▸ **PROBLEM DETAILS**
All records are to be restated exactly, each line as it reads.

▸ **MATERIAL PROVIDED**
theorem State.setAdapting_lasting {s0 : State} (l : Nat) (on : Bool) {s : State} (h : Lasting s0 s) :
    Lasting s0 (State.setAdapting l on s) := by
  unfold State.setAdapting
  repeat' first
    | with_reducible exact h | with_reducible apply State.modUni_lasting | with_reducible apply State.setTf_lasting

theorem State.anBegin_lasting {s0 : State} (p : Nat) {s : State} (h : Lasting s0 s) :
    Lasting s0 (State.anBegin p s) := by
  unfold State.anBegin
  repeat' first
    | with_reducible assumption | intro _ | with_reducible apply State.emit_lasting
    | with_reducible apply State.iff_lasting

theorem State.linkFall_lasting {s0 : State} (p : Nat) {s : State} (h : Lasting s0 s) :
    Lasting s0 (State.linkFall p s) := by
  unfold State.linkFall
  repeat' first
    | with_reducible assumption | intro _ | with_reducible apply Lasting.ite
    | with_reducible apply State.abortCopy_lasting | with_reducible apply State.anBegin_lasting
    | with_reducible apply State.count_lasting | with_reducible apply State.ingressError_lasting
    | with_reducible apply State.modUni_lasting | with_reducible apply State.raise_lasting
    | with_reducible apply State.setAdapting_lasting | with_reducible apply State.setPf_lasting
    | with_reducible apply Lasting.foldl | split

theorem State.refreshPort_lasting {s0 : State} (p : Nat) {s : State} (h : Lasting s0 s) :
    Lasting s0 (State.refreshPort p s) := by
  unfold State.refreshPort
  repeat' first
    | with_reducible exact h | with_reducible apply State.anBegin_lasting | with_reducible apply State.iff_lasting
    | with_reducible apply State.linkFall_lasting | with_reducible apply State.raise_lasting
    | with_reducible apply State.setPf_lasting

theorem State.refreshPorts_lasting {s0 : State} {s : State} (h : Lasting s0 s) :
    Lasting s0 (State.refreshPorts s) := by
  unfold State.refreshPorts
  repeat' first
    | with_reducible assumption | intro _ | with_reducible apply Lasting.ite
    | with_reducible apply State.refreshPort_lasting | with_reducible apply Lasting.foldl | split

theorem State.drawCells_lasting {s0 : State} (tenant : Nat) (held : List Nat) (n : Nat) {s : State} (h : Lasting s0
    s) :
       Lasting s0 (State.drawCells tenant held n s) := by
  unfold State.drawCells
  repeat' first
    | with_reducible exact h | with_reducible apply State.countBy_lasting | with_reducible apply State.iff_lasting
    | with_reducible apply State.modSto_lasting | with_reducible apply State.raise_lasting
    | with_reducible apply State.setFld_lasting | with_reducible apply State.setTf_lasting

theorem State.spillCopy_lasting {s0 : State} (q : Nat) (c : Copy) {s : State} (h : Lasting s0 s) :
    ∀ out, State.spillCopy q c s = some out → Lasting s0 out := by
  intro out e
  unfold State.spillCopy at e
  dsimp only at e
  repeat' split at e
  all_goals first
    | cases e; done
    | (injection e with e; subst e)
  all_goals
    repeat' first
      | with_reducible exact h | with_reducible apply State.count_lasting | with_reducible apply State.countBy_lasting
      | with_reducible apply State.iff_lasting | with_reducible apply State.putTier_lasting
      | with_reducible apply State.raiseMs_lasting | with_reducible apply State.releaseRef_lasting
      | with_reducible apply State.setQueueBytes_lasting | with_reducible apply State.showQueue_lasting
      | with_reducible apply State.useFree_lasting

theorem State.appendCopy_lasting {s0 : State} (k : Nat) (c : Copy) {s : State} (h : Lasting s0 s) :
    Lasting s0 (State.appendCopy k c s) := by
  unfold State.appendCopy
  repeat' first | with_reducible exact h | with_reducible apply State.putList_lasting

theorem State.joinBacklog_lasting {s0 : State} (q : Nat) {s : State} (h : Lasting s0 s) :
    Lasting s0 (State.joinBacklog q s) := by
  unfold State.joinBacklog
  repeat' first
    | with_reducible assumption | intro _ | with_reducible apply Lasting.ite
    | with_reducible apply State.putList_lasting

theorem State.joinShared_lasting {s0 : State} (a1 : Nat) (a2 : Copy) {s : State} (h : Lasting s0 s) :
    Lasting s0 (State.joinShared a1 a2 s) := by
  unfold State.joinShared
  dsimp only
  have h1 := State.count_lasting cuUSCH h
  apply Lasting.ite (State.endCopy_lasting _ _ (State.setQueueBytes_lasting _ _ h1))
  apply Lasting.ite (State.endCopy_lasting _ _ (State.setQueueBytes_lasting _ _ h1))
  apply Lasting.ite
  · split
    · rename_i e
      split at e
      · cases e
      · exact State.spillCopy_lasting _ _ h1 _ e
    · exact State.showQueue_lasting _ (State.joinBacklog_lasting _ (State.raiseMs_lasting _ _ (State.count_lasting _
        (State.appendCopy_lasting _ _ h1))))
  · exact State.showQueue_lasting _ (State.appendCopy_lasting _ _ h1)

theorem State.joinDown_lasting {s0 : State} (c : Copy) {s : State} (h : Lasting s0 s) :
    Lasting s0 (State.joinDown c s) := by
  unfold State.joinDown
  repeat' first
    | with_reducible assumption | intro _ | with_reducible apply Lasting.ite
    | with_reducible apply State.appendCopy_lasting | with_reducible apply State.endCopy_lasting
    | with_reducible apply State.modSto_lasting | with_reducible apply State.setQueueBytes_lasting
    | with_reducible apply State.showCopies_lasting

▸ **ANSWER TO THE EXERCISE**
theorem State.setAdapting_lasting {s0 : State} (l : Nat) (on : Bool) {s : State} (h : Lasting s0 s) :
    Lasting s0 (State.setAdapting l on s) := by
  unfold State.setAdapting
  repeat' first
    | with_reducible exact h | with_reducible apply State.modUni_lasting | with_reducible apply State.setTf_lasting

theorem State.anBegin_lasting {s0 : State} (p : Nat) {s : State} (h : Lasting s0 s) :
    Lasting s0 (State.anBegin p s) := by
  unfold State.anBegin
  repeat' first
    | with_reducible assumption | intro _ | with_reducible apply State.emit_lasting
    | with_reducible apply State.iff_lasting

theorem State.linkFall_lasting {s0 : State} (p : Nat) {s : State} (h : Lasting s0 s) :
    Lasting s0 (State.linkFall p s) := by
  unfold State.linkFall
  repeat' first
    | with_reducible assumption | intro _ | with_reducible apply Lasting.ite
    | with_reducible apply State.abortCopy_lasting | with_reducible apply State.anBegin_lasting
    | with_reducible apply State.count_lasting | with_reducible apply State.ingressError_lasting
    | with_reducible apply State.modUni_lasting | with_reducible apply State.raise_lasting
    | with_reducible apply State.setAdapting_lasting | with_reducible apply State.setPf_lasting
    | with_reducible apply Lasting.foldl | split

theorem State.refreshPort_lasting {s0 : State} (p : Nat) {s : State} (h : Lasting s0 s) :
    Lasting s0 (State.refreshPort p s) := by
  unfold State.refreshPort
  repeat' first
    | with_reducible exact h | with_reducible apply State.anBegin_lasting | with_reducible apply State.iff_lasting
    | with_reducible apply State.linkFall_lasting | with_reducible apply State.raise_lasting
    | with_reducible apply State.setPf_lasting

theorem State.refreshPorts_lasting {s0 : State} {s : State} (h : Lasting s0 s) :
    Lasting s0 (State.refreshPorts s) := by
  unfold State.refreshPorts
  repeat' first
    | with_reducible assumption | intro _ | with_reducible apply Lasting.ite
    | with_reducible apply State.refreshPort_lasting | with_reducible apply Lasting.foldl | split

theorem State.drawCells_lasting {s0 : State} (tenant : Nat) (held : List Nat) (n : Nat) {s : State} (h : Lasting s0
    s) :
       Lasting s0 (State.drawCells tenant held n s) := by
  unfold State.drawCells
  repeat' first
    | with_reducible exact h | with_reducible apply State.countBy_lasting | with_reducible apply State.iff_lasting
    | with_reducible apply State.modSto_lasting | with_reducible apply State.raise_lasting
    | with_reducible apply State.setFld_lasting | with_reducible apply State.setTf_lasting

theorem State.spillCopy_lasting {s0 : State} (q : Nat) (c : Copy) {s : State} (h : Lasting s0 s) :
    ∀ out, State.spillCopy q c s = some out → Lasting s0 out := by
  intro out e
  unfold State.spillCopy at e
  dsimp only at e
  repeat' split at e
  all_goals first
    | cases e; done
    | (injection e with e; subst e)
  all_goals
    repeat' first
      | with_reducible exact h | with_reducible apply State.count_lasting | with_reducible apply State.countBy_lasting
      | with_reducible apply State.iff_lasting | with_reducible apply State.putTier_lasting
      | with_reducible apply State.raiseMs_lasting | with_reducible apply State.releaseRef_lasting
      | with_reducible apply State.setQueueBytes_lasting | with_reducible apply State.showQueue_lasting
      | with_reducible apply State.useFree_lasting

theorem State.appendCopy_lasting {s0 : State} (k : Nat) (c : Copy) {s : State} (h : Lasting s0 s) :
    Lasting s0 (State.appendCopy k c s) := by
  unfold State.appendCopy
  repeat' first | with_reducible exact h | with_reducible apply State.putList_lasting

theorem State.joinBacklog_lasting {s0 : State} (q : Nat) {s : State} (h : Lasting s0 s) :
    Lasting s0 (State.joinBacklog q s) := by
  unfold State.joinBacklog
  repeat' first
    | with_reducible assumption | intro _ | with_reducible apply Lasting.ite
    | with_reducible apply State.putList_lasting

theorem State.joinShared_lasting {s0 : State} (a1 : Nat) (a2 : Copy) {s : State} (h : Lasting s0 s) :
    Lasting s0 (State.joinShared a1 a2 s) := by
  unfold State.joinShared
  dsimp only
  have h1 := State.count_lasting cuUSCH h
  apply Lasting.ite (State.endCopy_lasting _ _ (State.setQueueBytes_lasting _ _ h1))
  apply Lasting.ite (State.endCopy_lasting _ _ (State.setQueueBytes_lasting _ _ h1))
  apply Lasting.ite
  · split
    · rename_i e
      split at e
      · cases e
      · exact State.spillCopy_lasting _ _ h1 _ e
    · exact State.showQueue_lasting _ (State.joinBacklog_lasting _ (State.raiseMs_lasting _ _ (State.count_lasting _
        (State.appendCopy_lasting _ _ h1))))
  · exact State.showQueue_lasting _ (State.appendCopy_lasting _ _ h1)

theorem State.joinDown_lasting {s0 : State} (c : Copy) {s : State} (h : Lasting s0 s) :
    Lasting s0 (State.joinDown c s) := by
  unfold State.joinDown
  repeat' first
    | with_reducible assumption | intro _ | with_reducible apply Lasting.ite
    | with_reducible apply State.appendCopy_lasting | with_reducible apply State.endCopy_lasting
    | with_reducible apply State.modSto_lasting | with_reducible apply State.setQueueBytes_lasting
    | with_reducible apply State.showCopies_lasting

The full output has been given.